§ **Records for this exercise**:
=== Begin Enclosure ===

-- ==== Sys2Proof/Certificates/Slice0/Obligations.lean ====
section
/-!
DEFINITION. The statements about this block, for the provers: the step and its frame, the invariants, reset, and what the
commands of each family leave, row by row. A clause about a command says that it completes with the state described.
-/

open Sys2Proof Sys2Proof.Machine

/-- The queue of commands (log entry 1: the model’s form of a block). -/
def Obligations.StepRunsFront : Prop :=
  ∀ (s : State) (c : Instr) (rest : List Instr), s.pending = c :: rest → step s = exec c { s with pending := rest }

/-- A tick on an empty queue (R462, R463); that it happens there is the model’s choice (log entry 1). -/
def Obligations.StepOnEmptyQueue : Prop :=
  ∀ s : State, s.pending = [] → ∃ t, step s = .next t ∧ t.pending = [] ∧
    (s.boot.porst = false → t.time.total = (s.time.total + s.inc) % timeRange ∧ t.time.ticks = s.time.ticks + 1) ∧
    (s.boot.porst = true → t.time = s.time) ∧ SameBut (reports ++ [.regs .pwr, .time, .power, .col, .tfb]) s t

/-- The frame of every command: nothing outside `touches c` changes (parts as Safety.lean lists them). -/
def Obligations.EveryCommandKeepsItsFrame : Prop :=
  ∀ (c : Instr) (s : State), Completes c s fun t => t.pending = s.pending ∧ SameBut (touches c) s t

/-- The counter’s fields stay in range (R462) and memory keeps its canonical form, whatever the step. -/
def Obligations.StepKeepsInvariant : Prop :=
  ∀ s t : State, s.Inv → step s = .next t → t.Inv

/-- Reset meets `State.Inv`. -/
def Obligations.ResetMeetsInvariant : Prop :=
  State.reset.Inv

/-- The state after power-on reset (R9: every field at its reset value; R62: from stage RESET; R469: ACQUIRE). -/
def Obligations.ResetValues : Prop :=
  State.reset.pending = [] ∧ State.reset.boot.porst = true ∧ State.reset.boot.railOrder = [] ∧
  State.reset.stage = 0 ∧ State.reset.fld Reg.MGT_READINESS_FAIL_CODE = 0 ∧
  State.reset.flag Reg.TIM_STATUS_TRACK = false ∧ State.reset.time.ticks = 0 ∧
  State.reset.mem.cells = [] ∧ State.reset.hif.ops = [] ∧ State.reset.rig.rigs = [] ∧ State.reset.plans = [] ∧
  State.reset.col.ops = [] ∧ State.reset.evr.ring = [] ∧ (∀ k : RegKey, State.reset.reg k = resetWord k) ∧
  (∀ v b, (State.reset.port v b).result = CommitResult.idle)

/-- POWER_ON_RESET, RAIL_GOOD_AT_POWER_UP, PORST_ASSERT and AON_LOSS (R38 to R42): the order in which rails become good is kept,
the straps are sampled once, and a reset leaves only the records in flash, the fused SVN and what the rail monitors know. -/
def Obligations.PowerUpRows : Prop :=
  (∀ (s : State) (x : Straps), s.boot.porst = true → s.boot.thermTrip = false → 0 ∈ s.boot.railOrder → Completes
    (.powerOnReset x) s fun t =>
      t.boot = { s.boot with porst := false } ∧ t.flag Reg.MGT_STRAP_STATUS_PCIE_X8 = x.pcieX8 ∧ t.fld
      Reg.MGT_STRAP_STATUS_RECOV = x.recov % 4 ∧ t.fld Reg.MGT_STRAP_STATUS_I3C_ADDR = x.i3cAddr % 8 ∧ t.flag
      Reg.MGT_STRAP_STATUS_TEST_REQ = x.test ∧ t.stage = s.stage ∧ s.SameRegsBut t .mgt [0x10] ∧ SameBut [.boot,
      .regs .mgt] s t) ∧
  (∀ (s : State) (r : Nat), s.boot.porst = true → r < 8 → r ∉ s.boot.railOrder → r = 0 ∨ 0 ∈ s.boot.railOrder →
    Completes (.railGoodAtPowerUp r) s fun t =>
      t.boot.railOrder = s.boot.railOrder ++ [r] ∧ t.boot.railSequenceBad = (s.boot.railSequenceBad || ((r == 2 || r
      == 3 || r == 4) && !(s.boot.railOrder.contains (r - 1)))) ∧ SameBut [.boot] s t) ∧
  (∀ (s : State) (r : Nat), s.boot.porst = true → r ≠ 0 → 0 ∉ s.boot.railOrder → Completes (.railGoodAtPowerUp r) s
    fun t =>
      t = s) ∧
  (∀ (s : State), Completes (.porstAssert) s fun t =>
      t.boot.porst = true ∧ t.boot.railOrder = s.boot.railOrder ∧ t.boot.thermTrip = s.boot.thermTrip ∧
      t.boot.svnBlown = s.boot.svnBlown ∧ t.regs = State.reset.regs ∧ t.hif = State.reset.hif ∧ t.mem =
      State.reset.mem ∧ t.lanes = State.reset.lanes ∧ t.line = State.reset.line ∧ t.swc = State.reset.swc ∧
      t.evr.ring = [] ∧ t.evr.flashRecs = s.evr.flashRecs) ∧
  (∀ (s : State), Completes (.aonLoss) s fun t =>
      t.boot.porst = true ∧ t.boot.railOrder = [] ∧ t.boot.thermTrip = false ∧ t.boot.svnBlown = s.boot.svnBlown ∧
      t.regs = State.reset.regs ∧ t.hif = State.reset.hif ∧ t.mem = State.reset.mem ∧ t.lanes = State.reset.lanes ∧
      t.line = State.reset.line ∧ t.swc = State.reset.swc ∧ t.evr.ring = [] ∧ t.evr.flashRecs = s.evr.flashRecs)

/-- STARTUP_STAGE_DONE, stage by stage (R62, R64 to R68, R71, R72): the result of the stage that is next completes it. -/
def Obligations.StartUpStages : Prop :=
  (∀ (s : State) (tok : Bytes), s.boot.porst = false → s.boot.stopped = false → s.boot.thermTrip = false → s.stage =
    0 → s.flag Reg.MGT_STRAP_STATUS_TEST_REQ = false → Completes (.startupStageDone (.fuses true tok)) s fun t =>
      t.stage = 1 ∧ t.boot.bootNonce.length = 32) ∧
  (∀ (s : State), s.boot.porst = false → s.boot.stopped = false → s.boot.thermTrip = false → s.stage = 1 → Completes
    (.startupStageDone .hostLink) s fun t =>
      t.stage = 2 ∧
      if s.strapRecov = 1 ∨ s.strapRecov = 2 ∨ s.boot.journalOpen = true then
        t.fld Reg.MGT_READINESS_FAIL_CODE = 5 ∧ t.boot.recov = if s.strapRecov = 2 then RecovWait.mge else RecovWait.pcie
      else t.fld Reg.MGT_READINESS_FAIL_CODE = s.fld Reg.MGT_READINESS_FAIL_CODE ∧ t.boot.recov = s.boot.recov) ∧
  (∀ (s : State) (img : Bytes), s.boot.porst = false → s.boot.stopped = false → s.boot.thermTrip = false → s.stage =
    2 → s.boot.recov = RecovWait.none → Completes (.startupStageDone (.image img)) s fun t =>
      match s.verifyImage img with
      | .accept i => t.stage = 3 ∧ t.boot.running = i ∧ t.boot.workImage = img.take i.len ∧
          t.fld Reg.MGT_READINESS_IMAGE_SOURCE = 0 ∧ t.fld Reg.MGT_READINESS_FAIL_CODE = 0
      | _ => t.stage = 2 ∧ t.fld Reg.MGT_READINESS_FAIL_CODE = 5 ∧ t.boot.recov = if s.strapRecov = 2 then RecovWait.mge else RecovWait.pcie) ∧
  (∀ (s : State), s.boot.porst = false → s.boot.stopped = false → s.boot.thermTrip = false → s.stage = 3 →
    s.boot.railSequenceBad = false → Completes (.startupStageDone .mgmt) s fun t =>
      t.stage = 4 ∧ t.boot.secretsLocked = true ∧ t.mgcActing = some 0 ∧ t.fld Reg.MGT_MGC_STATUS_ROLE1 = 2) ∧
  (∀ (s : State), s.boot.porst = false → s.boot.stopped = false → s.boot.thermTrip = false → s.stage = 4 → Completes
    (.startupStageDone (.hbm [])) s fun t =>
      t.stage = 5 ∧ t.boot.trustedGood = true ∧ t.boot.trustedImage = s.boot.workImage ∧ t.boot.workImage = []) ∧
  (∀ (s : State) (gib failed : List Nat), s.boot.porst = false → s.boot.stopped = false → s.boot.thermTrip = false →
    s.stage = 5 → Completes (.startupStageDone (.ddr gib failed)) s fun t =>
      t.stage = 6) ∧
  (∀ (s : State), s.boot.porst = false → s.boot.stopped = false → s.boot.thermTrip = false → s.stage = 6 → Completes
    (.startupStageDone (.core [])) s fun t =>
      t.stage = 7 ∧ (∀ n < 8, t.coxRole n = roleACTIVE ∧ t.coxSet n = n) ∧ t.coxRole 8 = roleSTANDBY ∧ t.coxSet 8 =
      0xF) ∧
  (∀ (s : State), s.boot.porst = false → s.boot.stopped = false → s.boot.thermTrip = false → s.stage = 7 → Completes
    (.startupStageDone .lanes) s fun t =>
      t.stage = 8) ∧
  (∀ (s : State), s.boot.porst = false → s.boot.stopped = false → s.boot.thermTrip = false → s.stage = 8 → Completes
    (.startupStageDone .ready) s fun t =>
      t.stage = 9)

/-- STARTUP_STAGE_DONE where the stage fails (R40, R65, R67): the code, the stage held, and start-up stopped until a power cycle. -/
def Obligations.StartUpFailures : Prop :=
  (∀ (s : State) (tok : Bytes), s.boot.porst = false → s.boot.stopped = false → s.boot.thermTrip = false → s.stage =
    0 → Completes (.startupStageDone (.fuses false tok)) s fun t =>
      t.stage = 0 ∧ t.fld Reg.MGT_READINESS_FAIL_CODE = 0x01 ∧ t.boot.stopped = true ∧ t.reg ⟨.mgt, 0x8, 0⟩ = 0 ∧
      t.reg ⟨.mgt, 0xC, 0⟩ = 0) ∧
  (∀ (s : State), s.boot.porst = false → s.boot.stopped = false → s.boot.thermTrip = false → s.stage = 3 →
    s.boot.railSequenceBad = true → Completes (.startupStageDone .mgmt) s fun t =>
      t.stage = 4 ∧ t.fld Reg.MGT_READINESS_FAIL_CODE = 0x06 ∧ t.boot.stopped = true) ∧
  (∀ (s : State) (failed : List Nat), s.boot.porst = false → s.boot.stopped = false → s.boot.thermTrip = false →
    s.stage = 4 → 32 < ((List.range 1024).filter failed.contains).length ∨ (List.range 16).any (fun k => decide (8 <
    ((List.range 1024).filter fun u => failed.contains u && u / 64 == k).length)) = true → Completes
    (.startupStageDone (.hbm failed)) s fun t =>
      t.stage = 4 ∧ t.fld Reg.MGT_READINESS_FAIL_CODE = 0x07 ∧ t.boot.stopped = true ∧ t.mem = s.mem) ∧
  (∀ (s : State) (failed : List Nat), s.boot.porst = false → s.boot.stopped = false → s.boot.thermTrip = false →
    s.stage = 6 → ((List.range 9).filter fun n => !failed.contains n).length < 8 → Completes (.startupStageDone (.core
    failed)) s fun t =>
      t.stage = 6 ∧ t.fld Reg.MGT_READINESS_FAIL_CODE = 0x08 ∧ t.boot.stopped = true)

/-- RECOV_WAIT_SWITCH, RECOV_OFFER, TFTP_STALL, RECOV_IMAGE_DONE and RECOV_GO (R72 to R74). -/
def Obligations.RecoveryRows : Prop :=
  (∀ (s : State), s.strapRecov = 0 → s.boot.tftpPeer = none → s.boot.recov = RecovWait.pcie → Completes
    (.recovWaitSwitch) s fun t =>
      t.boot = { s.boot with recov := RecovWait.mge, tftpPeer := none } ∧ t.out = (if s.railOk 6 then s.out ++
      [Out.mgeSolicit (s.reg ⟨.mgt, 0, 0⟩).toNat Config.serial s.svnFloor] else s.out) ∧ SameBut [.boot, .out] s t) ∧
  (∀ (s : State), s.strapRecov = 0 → s.boot.tftpPeer = none → s.boot.recov = RecovWait.mge → Completes
    (.recovWaitSwitch) s fun t =>
      t = { s with boot := { s.boot with recov := RecovWait.pcie } }) ∧
  (∀ (s : State), s.strapRecov = 1 ∨ s.strapRecov = 2 ∨ s.boot.tftpPeer.isSome = true → Completes (.recovWaitSwitch)
    s fun t =>
      t = s) ∧
  (∀ (s : State) (peer : Nat), s.boot.recov = RecovWait.mge → s.boot.tftpPeer = none → s.railOk 6 = true → Completes
    (.recovOffer peer) s fun t =>
      t = { s with boot := { s.boot with tftpPeer := some peer }, out := s.out ++ [Out.tftpRequest peer 8192] }) ∧
  (∀ (s : State) (peer : Nat), s.boot.tftpPeer.isSome = true → Completes (.recovOffer peer) s fun t =>
      t = s) ∧
  (∀ (s : State), s.boot.recov = RecovWait.mge → s.boot.tftpPeer.isSome = true → Completes (.tftpStall) s fun t =>
      t.boot = { s.boot with recov := RecovWait.mge, tftpPeer := none } ∧ s.Records t Ev.RECOV_REFUSED 0 0x32 ∧
      (s.railOk 6 = true → ∃ l, t.out = l ++ [Out.mgeSolicit (s.reg ⟨.mgt, 0, 0⟩).toNat Config.serial s.svnFloor]) ∧
      SameBut (.boot :: reports) s t) ∧
  (∀ (s : State) (img : Bytes), s.boot.recov = RecovWait.mge → s.boot.tftpPeer.isSome = true → s.railOk 6 = true →
    Completes (.recovImageDone img) s fun t =>
      match s.verifyImage img with
      | .accept i => t.stage = 3 ∧ t.boot.running = i ∧ t.boot.recov = RecovWait.none ∧ t.fld Reg.MGT_READINESS_IMAGE_SOURCE = 2
      | .bad => t.stage = s.stage ∧ t.boot.recov = RecovWait.mge ∧ t.boot.tftpPeer = none ∧ s.Records t Ev.RECOV_REFUSED 0 0x222
      | .rollback => t.stage = s.stage ∧ t.boot.recov = RecovWait.mge ∧ t.boot.tftpPeer = none ∧ s.Records t Ev.RECOV_REFUSED 0 0x322) ∧
  (∀ (s : State) (v : View) (w : Word) (img : Bytes), s.reaches v .mgt 0x38 = true → holdsReg v .mgt 0x38 = true →
    bitAt w.toNat 31 = true → s.fld Reg.MGT_READINESS_FAIL_CODE = 5 → s.boot.recov = RecovWait.pcie → Completes
    (.recovGo v w (some img)) s fun t =>
      if w.toNat % 65536 < 12 ∨ 49152 < w.toNat % 65536 then
        t.boot = s.boot ∧ t.stage = s.stage ∧ s.Records t Ev.RECOV_REFUSED 0 0x11
      else match s.verifyImage (img.take (w.toNat % 65536 * 1024)) with
        | .accept i => t.stage = 3 ∧ t.boot.running = i ∧ t.boot.recov = RecovWait.none ∧ t.fld Reg.MGT_READINESS_IMAGE_SOURCE = 1
        | .bad => t.boot = s.boot ∧ t.stage = s.stage ∧ s.Records t Ev.RECOV_REFUSED 0 0x221
        | .rollback => t.boot = s.boot ∧ t.stage = s.stage ∧ s.Records t Ev.RECOV_REFUSED 0 0x321) ∧
  (∀ (s : State) (v : View) (w : Word), s.reaches v .mgt 0x38 = true → holdsReg v .mgt 0x38 = true → bitAt w.toNat 31
    = true → s.fld Reg.MGT_READINESS_FAIL_CODE = 5 → s.boot.recov = RecovWait.pcie → 12 ≤ w.toNat % 65536 → w.toNat %
    65536 ≤ 49152 → Completes (.recovGo v w none) s fun t =>
      t.boot = s.boot ∧ t.stage = s.stage ∧ s.Records t Ev.RECOV_REFUSED 0 0x31)

/-- RAIL_FAULT, RAIL_GOOD and HBM_TRAIN_DONE (R46, R489, R497, ranges of R541). -/
def Obligations.RailRows : Prop :=
  (∀ (s : State) (r mv us : Nat), us ≤ 10 → Completes (.railFault r mv us) s fun t =>
      t = s) ∧
  (∀ (s : State) (r mv us : Nat), (railRange r).1 ≤ mv → mv ≤ (railRange r).2 → Completes (.railFault r mv us) s fun
    t =>
      t = s) ∧
  (∀ (s : State) (mv us : Nat), 10 < us → mv < 720 ∨ 780 < mv → Completes (.railFault 0 mv us) s fun t =>
      t.boot.porst = true ∧ t.boot.railOrder = [] ∧ t.boot.thermTrip = false ∧ t.regs = State.reset.regs ∧ t.mem =
      State.reset.mem ∧ t.hif = State.reset.hif ∧ t.lanes = State.reset.lanes ∧ t.line = State.reset.line ∧ t.swc =
      State.reset.swc ∧ t.evr.flashRecs = s.evr.flashRecs) ∧
  (∀ (s : State) (r mv us : Nat), 10 < us → 0 < r → r < 8 → mv < (railRange r).1 ∨ (railRange r).2 < mv → s.railOk r
    = true → s.boot.porst = true ∨ s.boot.thermTrip = true → Completes (.railFault r mv us) s fun t =>
      t = { s with boot := { s.boot with railOrder := without s.boot.railOrder r } }) ∧
  (∀ (s : State) (r mv us : Nat), 10 < us → 0 < r → r < 8 → mv < (railRange r).1 ∨ (railRange r).2 < mv → s.railOk r
    = true → s.boot.porst = false → s.boot.thermTrip = false → Completes (.railFault r mv us) s fun t =>
      t.boot.railFaults = s.boot.railFaults ++ [r] ∧ t.boot.railOrder = without s.boot.railOrder r ∧ t.railOk r = false ∧
      (r = 5 ∨ r = 7 → ∀ g, g < 64 → t.groupSt g = gsOFF) ∧ (r = 5 ∨ r = 6 → ∀ l, l < 64 → t.laneSt l = 0) ∧
      (r = 2 ∨ r = 3 ∨ r = 4 → t.mem.hbmReset = true)) ∧
  (∀ (s : State) (r : Nat), r ∈ s.boot.railFaults → r ≠ 5 → s.boot.porst = false → s.boot.thermTrip = false →
    Completes (.railGood r) s fun t =>
      t.boot.railFaults = without s.boot.railFaults r ∧ t.boot.railOrder = withElem s.boot.railOrder r ∧
      (r = 6 → ∀ l, l < 64 → t.laneOn l = true → t.laneSt l = 2) ∧
      (r = 7 → ∀ g, g < 64 → s.flag Reg.OPT_PG_CFG_ENABLE g = true → t.groupMayRun g = true → s.bypassedGroups.contains g = false →
        t.groupSt g = gsACQUIRING) ∧
      (r = 2 ∨ r = 3 ∨ r = 4 → t.railOk 2 = true → t.railOk 3 = true → t.railOk 4 = true → s.boot.railSequenceBad = false →
        t.power.hbmTrain = true)) ∧
  (∀ (s : State), Completes (.railGood 5) s fun t =>
      t = s) ∧
  (∀ (s : State) (failed : List Nat) (flash : Bytes), s.power.hbmTrain = true → s.coreOff = false →
    s.boot.railSequenceBad = false → Completes (.hbmTrainDone none failed flash) s fun t =>
      t.mem.hbmReset = false ∧ t.power.hbmTrain = false) ∧
  (∀ (s : State) (k : Nat) (failed : List Nat) (flash : Bytes), s.coreOff = false → k < 16 → s.unitState 2 k =
    unWAKING → s.power.entering.has (2, k) = true → Completes (.hbmTrainDone (some k) failed flash) s fun t =>
      t.unitState 2 k = unACTIVE ∧ t.power.entering.has (2, k) = false)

=== End Enclosure ===

§ **Instructions to follow**: What you give back should be only the lines of the records above, starting at the line with "then s.out ++" and ending at the line with "recov := RecovWait.pcie", restated word for word.

§ **Response for this exercise**:
      t.boot = { s.boot with recov := RecovWait.mge, tftpPeer := none } ∧ t.out = (if s.railOk 6 then s.out ++
      [Out.mgeSolicit (s.reg ⟨.mgt, 0, 0⟩).toNat Config.serial s.svnFloor] else s.out) ∧ SameBut [.boot, .out] s t) ∧
  (∀ (s : State), s.strapRecov = 0 → s.boot.tftpPeer = none → s.boot.recov = RecovWait.mge → Completes
    (.recovWaitSwitch) s fun t =>
      t = { s with boot := { s.boot with recov := RecovWait.pcie } }) ∧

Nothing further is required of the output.